-- Directions --
Would you give the data below back exactly as it reads?

-- Dataset extract --

-- ==== Sys2Proof/Machine/Fetch.lean ====
section
/-! DEFINITION. Fetching an instruction word (R84) and reading the instruction from it (R85, R204). -/

namespace Sys2Proof.Machine

/-- The word at pc (R84): the bytes at `pc` and `pc + 1`, an unbounded natural number, in that order; the byte at `pc` is
the high one. -/
def State.fetchWord (s : State) : Except Cause Word :=
  match s.memRead s.pc.toNat with
  | .error c => .error c
  | .ok high =>
    match s.memRead (s.pc.toNat + 1) with
    | .error c => .error c
    | .ok low => .ok (wordOfBytes high low)

/-- What the start of a step finds at pc. -/
inductive Fetched where
  /-- A fault of the fetch or of the decoder, with the word where one was fetched (R203). -/
  | fault (c : Cause) (word : Option Word)
  /-- The word at pc and the instruction it decodes to. -/
  | instr (w : Word) (i : Instr)
deriving DecidableEq, Repr

/-- Fetch and decode (R84, R85): the fetch's faults come before Unimplemented (R204). -/
def State.fetch (s : State) : Fetched :=
  match s.fetchWord with
  | .error c => .fault c none
  | .ok w =>
    match decode w with
    | none => .fault ⟨.unimplemented, none⟩ (some w)
    | some i => .instr w i

/-- Put a word where the next step fetches: its high byte at `pc`, its low byte at `pc + 1` (R64). A word that does not
fit below 4096 is not placed. -/
def State.placeWord (s : State) (w : Word) : State :=
  match s.memWriteMany s.pc.toNat [highByte w, lowByte w] with
  | .ok t => t
  | .error _ => s

end Sys2Proof.Machine
end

-- Reply to the exercise --
-- ==== Sys2Proof/Machine/Fetch.lean ====
section
/-! DEFINITION. Fetching an instruction word (R84) and reading the instruction from it (R85, R204). -/

namespace Sys2Proof.Machine

/-- The word at pc (R84): the bytes at `pc` and `pc + 1`, an unbounded natural number, in that order; the byte at `pc` is
the high one. -/
def State.fetchWord (s : State) : Except Cause Word :=
  match s.memRead s.pc.toNat with
  | .error c => .error c
  | .ok high =>
    match s.memRead (s.pc.toNat + 1) with
    | .error c => .error c
    | .ok low => .ok (wordOfBytes high low)

/-- What the start of a step finds at pc. -/
inductive Fetched where
  /-- A fault of the fetch or of the decoder, with the word where one was fetched (R203). -/
  | fault (c : Cause) (word : Option Word)
  /-- The word at pc and the instruction it decodes to. -/
  | instr (w : Word) (i : Instr)
deriving DecidableEq, Repr

/-- Fetch and decode (R84, R85): the fetch's faults come before Unimplemented (R204). -/
def State.fetch (s : State) : Fetched :=
  match s.fetchWord with
  | .error c => .fault c none
  | .ok w =>
    match decode w with
    | none => .fault ⟨.unimplemented, none⟩ (some w)
    | some i => .instr w i

/-- Put a word where the next step fetches: its high byte at `pc`, its low byte at `pc + 1` (R64). A word that does not
fit below 4096 is not placed. -/
def State.placeWord (s : State) (w : Word) : State :=
  match s.memWriteMany s.pc.toNat [highByte w, lowByte w] with
  | .ok t => t
  | .error _ => s

end Sys2Proof.Machine
end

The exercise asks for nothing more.